Work required =>
From the records that follow, copy every line that contains the word "instruction".

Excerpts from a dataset
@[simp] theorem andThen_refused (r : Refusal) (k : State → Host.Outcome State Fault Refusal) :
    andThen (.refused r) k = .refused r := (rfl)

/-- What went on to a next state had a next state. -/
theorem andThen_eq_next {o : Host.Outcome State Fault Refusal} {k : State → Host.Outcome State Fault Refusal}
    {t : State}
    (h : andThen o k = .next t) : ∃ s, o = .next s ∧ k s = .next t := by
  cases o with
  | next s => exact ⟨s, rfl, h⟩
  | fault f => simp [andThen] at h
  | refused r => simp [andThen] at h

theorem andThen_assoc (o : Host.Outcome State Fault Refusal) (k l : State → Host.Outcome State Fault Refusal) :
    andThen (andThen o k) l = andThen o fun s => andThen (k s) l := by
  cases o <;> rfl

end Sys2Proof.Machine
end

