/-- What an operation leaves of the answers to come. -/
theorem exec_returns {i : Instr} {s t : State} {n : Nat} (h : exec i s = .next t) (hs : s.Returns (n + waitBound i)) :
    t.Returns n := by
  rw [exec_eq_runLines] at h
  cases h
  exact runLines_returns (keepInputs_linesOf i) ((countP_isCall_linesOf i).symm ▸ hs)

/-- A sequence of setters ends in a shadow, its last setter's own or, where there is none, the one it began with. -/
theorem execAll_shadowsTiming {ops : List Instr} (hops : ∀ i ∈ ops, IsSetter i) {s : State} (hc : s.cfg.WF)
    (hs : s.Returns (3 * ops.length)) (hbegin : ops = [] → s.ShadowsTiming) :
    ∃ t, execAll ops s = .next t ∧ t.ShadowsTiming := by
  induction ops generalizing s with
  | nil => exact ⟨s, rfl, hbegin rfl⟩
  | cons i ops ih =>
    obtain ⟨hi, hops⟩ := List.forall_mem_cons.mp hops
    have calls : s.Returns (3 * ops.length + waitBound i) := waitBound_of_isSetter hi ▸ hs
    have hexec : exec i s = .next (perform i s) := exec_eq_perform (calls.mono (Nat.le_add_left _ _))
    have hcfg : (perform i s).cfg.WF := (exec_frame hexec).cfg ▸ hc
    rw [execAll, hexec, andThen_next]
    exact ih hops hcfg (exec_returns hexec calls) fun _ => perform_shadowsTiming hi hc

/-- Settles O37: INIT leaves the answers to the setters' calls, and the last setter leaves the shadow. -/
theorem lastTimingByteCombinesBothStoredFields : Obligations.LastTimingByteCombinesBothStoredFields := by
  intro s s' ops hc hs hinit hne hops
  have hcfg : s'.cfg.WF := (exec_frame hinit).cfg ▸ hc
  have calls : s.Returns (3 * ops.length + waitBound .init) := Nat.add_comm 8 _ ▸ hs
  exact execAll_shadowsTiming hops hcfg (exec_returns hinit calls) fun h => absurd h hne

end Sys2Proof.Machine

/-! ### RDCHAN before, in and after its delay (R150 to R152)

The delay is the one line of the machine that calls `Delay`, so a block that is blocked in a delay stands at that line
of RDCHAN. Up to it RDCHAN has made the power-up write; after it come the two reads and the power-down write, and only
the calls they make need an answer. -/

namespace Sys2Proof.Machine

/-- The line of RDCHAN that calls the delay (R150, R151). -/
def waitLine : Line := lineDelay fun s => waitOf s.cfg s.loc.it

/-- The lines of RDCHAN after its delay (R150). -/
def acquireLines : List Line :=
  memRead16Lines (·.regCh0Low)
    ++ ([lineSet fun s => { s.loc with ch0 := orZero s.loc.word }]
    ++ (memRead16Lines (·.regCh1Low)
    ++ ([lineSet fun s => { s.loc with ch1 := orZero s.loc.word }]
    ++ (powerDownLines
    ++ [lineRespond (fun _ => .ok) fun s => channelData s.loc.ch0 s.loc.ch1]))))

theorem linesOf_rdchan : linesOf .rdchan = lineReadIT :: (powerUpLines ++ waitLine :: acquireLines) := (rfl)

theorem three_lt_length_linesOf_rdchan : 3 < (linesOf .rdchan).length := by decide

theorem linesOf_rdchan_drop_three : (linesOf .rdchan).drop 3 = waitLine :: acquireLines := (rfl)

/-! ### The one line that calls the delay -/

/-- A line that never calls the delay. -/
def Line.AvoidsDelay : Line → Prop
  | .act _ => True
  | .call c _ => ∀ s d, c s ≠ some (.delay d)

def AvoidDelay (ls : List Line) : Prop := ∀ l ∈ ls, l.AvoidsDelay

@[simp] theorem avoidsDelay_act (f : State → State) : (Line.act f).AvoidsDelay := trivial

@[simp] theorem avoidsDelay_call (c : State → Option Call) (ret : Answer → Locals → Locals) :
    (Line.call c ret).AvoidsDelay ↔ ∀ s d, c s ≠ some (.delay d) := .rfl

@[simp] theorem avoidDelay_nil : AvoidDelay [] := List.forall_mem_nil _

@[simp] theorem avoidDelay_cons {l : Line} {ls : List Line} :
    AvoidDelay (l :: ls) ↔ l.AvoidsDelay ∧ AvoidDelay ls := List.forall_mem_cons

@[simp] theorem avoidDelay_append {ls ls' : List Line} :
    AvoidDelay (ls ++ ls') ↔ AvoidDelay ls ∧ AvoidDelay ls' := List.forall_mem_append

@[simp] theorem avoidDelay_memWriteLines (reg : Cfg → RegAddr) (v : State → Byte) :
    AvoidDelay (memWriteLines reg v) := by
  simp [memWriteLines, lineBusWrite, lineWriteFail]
--
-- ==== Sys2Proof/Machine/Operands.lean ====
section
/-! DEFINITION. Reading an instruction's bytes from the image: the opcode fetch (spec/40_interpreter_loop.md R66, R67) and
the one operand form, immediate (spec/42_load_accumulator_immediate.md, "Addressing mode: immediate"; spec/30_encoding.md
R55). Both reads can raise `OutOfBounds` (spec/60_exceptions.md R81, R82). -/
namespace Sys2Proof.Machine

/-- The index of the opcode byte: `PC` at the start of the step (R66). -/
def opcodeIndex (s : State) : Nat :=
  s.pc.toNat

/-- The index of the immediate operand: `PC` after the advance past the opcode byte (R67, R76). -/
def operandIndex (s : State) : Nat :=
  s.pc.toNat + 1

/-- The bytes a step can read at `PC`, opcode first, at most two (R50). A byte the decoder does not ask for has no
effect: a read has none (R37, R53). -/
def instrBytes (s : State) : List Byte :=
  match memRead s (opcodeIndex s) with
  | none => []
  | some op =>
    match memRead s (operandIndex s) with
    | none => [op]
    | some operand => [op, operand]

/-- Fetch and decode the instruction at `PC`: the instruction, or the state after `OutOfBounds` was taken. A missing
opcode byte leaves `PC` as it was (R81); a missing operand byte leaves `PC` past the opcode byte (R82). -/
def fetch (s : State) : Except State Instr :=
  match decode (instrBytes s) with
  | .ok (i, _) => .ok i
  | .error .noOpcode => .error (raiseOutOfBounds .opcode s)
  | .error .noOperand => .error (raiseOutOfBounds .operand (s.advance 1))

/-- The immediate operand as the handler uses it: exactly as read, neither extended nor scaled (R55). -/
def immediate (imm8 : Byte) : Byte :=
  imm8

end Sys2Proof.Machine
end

Result below =>
/-! DEFINITION. Reading an instruction's bytes from the image: the opcode fetch (spec/40_interpreter_loop.md R66, R67) and
/-- Fetch and decode the instruction at `PC`: the instruction, or the state after `OutOfBounds` was taken. A missing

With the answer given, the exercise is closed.